# Leash hardware supplier?



## Jennifer Coulter (Sep 18, 2007)

I am looking for somewhere to buy some leash hardware. A friend has offered to make me a few things I need. I generally need smaller hardware than on GSD gear.

One thing I am specifically looking for is the kind of scissor snap thingy that can be seen on this leash:
http://www.gundogsupply.com/stridebyside2.html

It is great because it is easy to clip on and off with heavy mitts or gloves on and snow does not seem to gum it up. I just lost a leash that had this kind of clip and I miss it.

Any ideas?


----------



## Bob Scott (Mar 30, 2006)

I've used those in the past for making terrier tie outs. If I recall correctly I purchased them at Home Depot.


----------



## susan tuck (Mar 28, 2006)

As Bob suggested, you should be able to find them at Home Depot, or other hardware stores in your area. You can order them from different places. I googled and came up with this place for example:
http://www.strapworks.com/Metal_Hardware_s/81.htm

I know that years ago someone I know had one of these scissor snaps come apart while on her dog, and I remember hearing others say it happened to them too, so I stick to the regular snaps.


----------



## Jennifer Coulter (Sep 18, 2007)

susan tuck said:


> As Bob suggested, you should be able to find them at Home Depot, or other hardware stores in your area. You can order them from different places. I googled and came up with this place for example:
> http://www.strapworks.com/Metal_Hardware_s/81.htm
> 
> I know that years ago someone I know had one of these scissor snaps come apart while on her dog, and I remember hearing others say it happened to them too, so I stick to the regular snaps.



I just found that same site! I could not find what I was looking for online at Home Depot, but I will go in and check a bunch of hardware stores when I am in "the big city" sometime. 

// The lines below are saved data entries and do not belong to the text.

-- ==== Sys2Proof/Machine/Reliability.lean ====
section
/-!
DEFINITION. Error injection (R401, R402), uncorrectable errors (R261, R264), self-test (R266) and the Ringmaster's
restart (R269, R270).
-/
namespace Sys2Proof.Machine

/-! Injection (R401, R402). -/

/-- Bits flipped in a word that already has some flipped: which ones is not stated, so their number is free within what it can be. -/
def flipMore (old new step : Nat) : Nat :=
  if old = 0 then new else old + new - 2 * (Config.pick step (min old new + 1) % (min old new + 1))

/-- A line as the level of an injection holds it: held, and dirty. -/
def heldAt (level ln : Nat) (s : State) : Bool × Bool :=
  if isRetired (128 * ln) s then (false, false)
  else
    match level with
    | 1 => (match aget ln s.l2 with | some c => (true, c.dirty) | none => (false, false))
    | 2 => (match aget ln s.mirror with | some c => (true, c.dirty) | none => (false, false))
    | _ => (true, false)

/-- The flip itself. -/
def inject (level ln n : Nat) (stuck : Bool) (s : State) : State :=
  let flip := fun (c : CLine) => { c with flips := flipMore c.flips n s.clock, stuck := c.stuck || stuck }
  let cells := fun (s : State) => if stuck && level != 3 then { s with stuck := s.stuck ++ [(level, ln, segmentOf ln level s)] } else s
  match level with
  | 1 => cells { s with l2 := amod ln flip s.l2 }
  | 2 => cells { s with mirror := amod ln flip s.mirror }
  | _ => { s with hbmFlips := aput ln (flipMore ((aget ln s.hbmFlips).getD 0) n s.clock) s.hbmFlips }

/-- ERROR_INJECT: a write of ERRINJ. -/
def execErrorInject (val : BitVec 64) (s : State) : Out :=
  let v := val.toNat
  let level := bits v 5 4
  let n := bits v 1 0
  let ln := bits (mreg 0 0x2608 s).toNat 38 7
  let kept := val &&& 0x10000033#64
  if val.getLsbD 31 && level != 0 && (n == 1 || n == 2) then
    let h := heldAt level ln s
    let res : DWord := (if h.1 then 0#64 else 0x40000000#64) ||| (if h.2 then 0x20000000#64 else 0#64)
    let s1 := setMreg 0 0x2600 (kept ||| res) s
    evt (if h.1 then inject level ln n (val.getLsbD 28) s1 else s1)
  else evt (setMreg 0 0x2600 (kept ||| (mreg 0 0x2600 s &&& 0x60000000#64)) s)

/-! Memory (R264). -/

/-- The launch of the selected fragment, 0 where none is. -/
def finder (s : State) : DWord := match cur s with | some c => c.lau.name | none => 0#64

/-- MEMORY_UE: the word of a dirty line, or HBM data that no cache holds, cannot be corrected. A clean line is refetched, and nothing
happens. -/
def execMemoryUe (level : BitVec 2) (pa : Nat) (s : State) : Out :=
  let ln := pa / 128
  let dirty := fun (l : AList CLine) => match aget ln l with | some c => c.dirty | none => false
  let hit := match level.toNat with
    | 1 => dirty s.l2
    | 2 => dirty s.mirror
    | 3 => (aget ln s.l2).isNone && (aget ln s.mirror).isNone
    | _ => false
  let met := fatalLevel ln s == level.toNat && level != 0#2
  if isDev pa && (hit || met) then
    evt (contain (finder s) (lineErrAt level.toNat ln s) (poisonWords level.toNat (pa / 8) s))
  else evt s

/-- What a cache does of itself: a line is written down, or given up, written down first (R153, R154). -/
inductive CacheMove where
  | l2 (ln : Nat) (drop : Bool)
  | mirror (ln : Nat) (drop : Bool)
  deriving DecidableEq, Repr

/-- The moves the caches may make: when they make one is no architecture (R154). The Mirror gives up a 512-byte line whole. -/
def cacheMoves (s : State) : List CacheMove :=
  (s.l2.filter (fun e => !backCutOff e.1 s)).flatMap (fun e => .l2 e.1 true :: (if e.2.dirty then [.l2 e.1 false] else []))
    ++ s.mirror.flatMap (fun e => .mirror e.1 true :: (if e.2.dirty then [.mirror e.1 false] else []))

/-- The caches make a move; its write-back reads the line (R402). -/
def cacheMove (m : CacheMove) (s : State) : Out :=
  match m with
  | .l2 ln drop =>
    evt (if badDirty ln s.l2 then memoryErrorAt 1 ln 0#64 s else if drop then dropL2 ln s else cleanL2 ln s)
  | .mirror ln drop =>
    let lns := if drop then (List.range 4).map (fun i => ln / 4 * 4 + i) else [ln]
    evt (lns.foldl (fun s ln =>
      if badDirty ln s.mirror then memoryErrorAt 2 ln 0#64 s else if drop then dropMirror ln s else cleanMirror ln s) s)

/-! Registers and the split table (R261, R23). -/

/-- A register word is poisoned; its data is unpredictable. -/
def Gang.corrupt (g : Gang) (t : RegErr) (step : Nat) : Gang :=
  let v := Config.freeDWord (2 ^ 123 + step)
  match t with
  | .vreg r l =>
    { g with vregs := sput (32 * r.toNat + l.toNat) (v.setWidth 32) g.vregs,
             vpois := sput r.toNat (sget r.toNat g.vpois ||| laneBit l.toNat) g.vpois }
  | .sreg n => { g with sregs := sput n.toNat v g.sregs, spois := g.spois ||| (1#64 <<< n.toNat) }
  | .preg n => { g with pregs := sput n.toNat (v.setWidth 32) g.pregs, ppois := g.ppois ||| (1#8 <<< n.toNat) }
  | _ => g

/-- A gang takes UE: attributed to a fragment of it (R23, R263). -/
def gangUe (g : GangRef) (frag : Nat) (s : State) : State :=
  match curOf { grp := g.grp, gang := g.gang, frag := frag } s with
  | some c => haltFault c c.frag.pc { cls := 0x0B } s
  | none => s

/-- UNCORRECTABLE_REGISTER_ERROR: the word's bank is to be tested (R266); split-table parity is contained as UE. -/
def execUncorrectableRegisterError (g : GangRef) (target : RegErr) (s : State) : Out :=
  match aget g.grp s.groups, gangOf g s with
  | some grp, some gg =>
    if grp.ended || gg.ended || gg.halted then evt s
    else
      match target with
      | .vreg r _ =>
        let regs := match aget grp.launch s.launches with | some l => l.r.regs | none => 0
        if r.toNat < regs then
          evt (quiesce (.regBank grp.core gg.partition (r.toNat % 4)) (modGang g (fun x => x.corrupt target s.clock) s))
        else evt s
      | .sreg _ => evt (modGang g (fun x => x.corrupt target s.clock) s)
      | .preg _ => evt (modGang g (fun x => x.corrupt target s.clock) s)
      | .splitEntry i => evt (gangUe g i.toNat s)
      | .splitRecord i =>
        (match aget i.toNat gg.recs, gg.frags.head? with
         | some _, some f => evt (gangUe g f.1 s)
         | _, _ => evt s)
  | _, _ => evt s

/-! Self-test (R266). -/

/-- The partitions, banks and engine of a core that its segments take out of service. -/
def setOff (core : Nat) (s : State) : State :=
  let out := outOfService s
  let part := fun (p : Nat) => out.any (fun x => match x with | .regBank c q _ => c == core && q == p | _ => false)
  let bank := fun (b : Nat) => out.any (fun x => match x with | .sramBank c d => c == core && d == b | _ => false)
  let eng := out.any (fun x => match x with | .matrixSeg c _ => c == core | _ => false)
  modCore core (fun k => { k with partOff := BitVec.ofNat 4 (bitsOf part 4), bankOff := BitVec.ofNat 16 (bitsOf bank 16), engineOff := eng }) s

/-- The core a segment lies in. -/
def Segment.core? : Segment → Option Nat
  | .regBank c _ _ => some c
  | .sramBank c _ => some c
  | .matrixSeg c _ => some c
  | .l2Way .. => none
  | .mirrorSub .. => none

/-- Its core's admission follows the segment lists. -/
def setOffOf (seg : Segment) (s : State) : State := match Segment.core? seg with | some c => setOff c s | none => s

/-- The groups that a segment's quiesce discards. -/
def quiesceGroups (seg : Segment) (s : State) : List Nat :=
  let on := fun (core : Nat) (p : Group → Bool) =>
    (s.groups.filter (fun e => e.2.core == core && !e.2.ended && p e.2)).map Prod.fst
  match seg with
  | .regBank c p _ => on c (fun g => g.gangs.any (fun e => e.2.partition == p))
  | .sramBank c b => (s.groups.filter (fun e => e.2.core == c && e.2.granules.any (fun x => x / 8 == b))).map Prod.fst
  | .matrixSeg c _ => on c (fun g => match aget g.launch s.launches with | some l => l.r.tiles != 0 | none => false)
  | .l2Way .. => []
  | .mirrorSub .. => []

/-- Lines of a way or a subarray are written back and dropped; the reads of the write-backs may find errors (R402). -/
def quiesceLines (seg : Segment) (s : State) : State :=
  match seg with
  | .l2Way slice way =>
    (akeys (s.l2.filter (fun e => e.2.seg == 16 * slice + way))).foldl (fun s ln =>
      if badDirty ln s.l2 then memoryErrorAt 1 ln 0#64 s else dropL2 ln s) s
  | .mirrorSub die sub =>
    (akeys (s.mirror.filter (fun e => e.2.seg == 64 * die + sub))).foldl (fun s ln =>
      if badDirty ln s.mirror then memoryErrorAt 2 ln 0#64 s else dropMirror ln s) s
  | .sramBank c b => if (coreOf c s).scr.getLsbD b then s else dropBank c b s
  | _ => s

/-- The quiesce of a segment has finished: the gangs that a lowered capacity deactivates are inactive (R149); the matrix segments of
a core are tested one after another. -/
def quiet (seg : Segment) (s : State) : Bool :=
  s.quiescing.contains seg && (quiesceGroups seg s).isEmpty
    && (match seg with
        | .matrixSeg c _ => !s.testing.any (fun x => match x with | .matrixSeg d _ => c == d | _ => false)
        | .sramBank c b => (coreOf c s).scr.getLsbD b || (overflowGang c s).isNone
        | .l2Way slice way => s.l2.all (fun e => e.2.seg != 16 * slice + way || !backCutOff e.1 s)
        | _ => true)

/-- SELF_TEST_START: the quiesce goes on, and the march test begins once it has finished. A core SRAM bank and a matrix segment are named by
their own array checks too, when a word of theirs cannot be corrected: no other step of the device reports it. -/
def execSelfTestStart (seg : Segment) (s : State) : Out :=
  let s0 := match seg with | .sramBank .. | .matrixSeg .. => quiesce seg s | _ => s
  if s0.quiescing.contains seg then
    let s1 := discardAll (quiesceGroups seg s0) (setOffOf seg s0)
    if quiet seg s1 then
      let s2 := quiesceLines seg { s1 with quiescing := s1.quiescing.filter (fun x => x != seg) }
      evt { s2 with testing := s2.testing ++ [seg] }
    else evt s1
  else evt s

/-- The record of a self-test (R260). -/
def testRecord (seg : Segment) (pass : Bool) (s : State) : ERec :=
  let r := fun (role unit code addr : Nat) =>
    ({ kind := if pass then 8 else 9, ctx := 0#6, role := role, detect := hopId 0#6 unit s, seg := code, addr := addr } : ERec)
  match seg with
  | .regBank c p b => r 7 c 1 (2 ^ 16 * c + 256 * p + b)
  | .sramBank c b => r 7 c 2 (2 ^ 16 * c + b)
  | .l2Way sl w => r 6 (0xC0 + sl / 160) 3 (2 ^ 16 * sl + w)
  | .mirrorSub d x => r 3 (0xA0 + d) 4 (2 ^ 16 * d + x)
  | .matrixSeg c x => r 5 c 5 (2 ^ 16 * c + x)

/-- SELF_TEST_DONE: TESTPASS, or QUARANTINE with the segment disabled. Faulty cells of an injection fail the test (R401). -/
def execSelfTestDone (seg : Segment) (pass : Bool) (s : State) : Out :=
  if s.testing.contains seg then
    let ok := pass && !s.stuck.any (fun e => e.2.2 == seg)
    let s1 := { s with testing := s.testing.filter (fun x => x != seg),
                       quarantined := if ok then s.quarantined else s.quarantined ++ [seg] }
    evt (errorRecord 0#6 (testRecord seg ok s1) (setOffOf seg s1))
  else evt s

/-! The Ringmaster (R269, R270). -/

/-- RINGMASTER_LOCKSTEP_MISMATCH: dispatch freezes while both cores boot. -/
def execRingmasterLockstepMismatch (s : State) : Out := evt { s with dispatchFrozen := true, ringmasterBoot := true }

/-- RINGMASTER_BOOT_DONE: dispatch resumes, and after a restart DEVSTAT.READY is set once its self-test is over; a failure is
reported and leaves dispatch frozen. -/
def execRingmasterBootDone (ok : Bool) (s : State) : Out :=
  if s.ringmasterBoot then
    if !ok then evt (setMreg 0 0x2420 (mreg 0 0x2420 s ||| 2#64)
      { s with ringmasterBoot := false, reports := s.reports ++ [.bootFailed] })
    else if s.restarting && !(s.quiescing.isEmpty && s.testing.isEmpty) then evt s
    else if s.restarting then
      evt (setMreg 0 0x2420 (mreg 0 0x2420 s ||| 1#64)
        { s with ringmasterBoot := false, restarting := false, dispatchFrozen := false })
    else evt { s with ringmasterBoot := false, dispatchFrozen := false }
  else evt s

end Sys2Proof.Machine
end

I think that not all scissor snaps are created equal I am afraid. I have seen a cheap one come apart as well. The brass one I had on my last leash like the one I posted was really quality. 

Wasn't sure if I was missing some doggy supply place that had all sorts of options of ideal quality for dog leashes.


----------



## Carol Boche (May 13, 2007)

I paid $7 for heavy duty brass ones about the size you are looking for, just to lock the kennel gates and three of them broke from the dogs jumping at the gates when excited about feeding (while I am preparing, they all try to be best to get fed first) or when other dogs are out.


----------



## Mike Schoonbrood (Mar 27, 2006)

Home depot has them, they just dont show up oniine. They usually have a big selection of various size and lengths of snaps.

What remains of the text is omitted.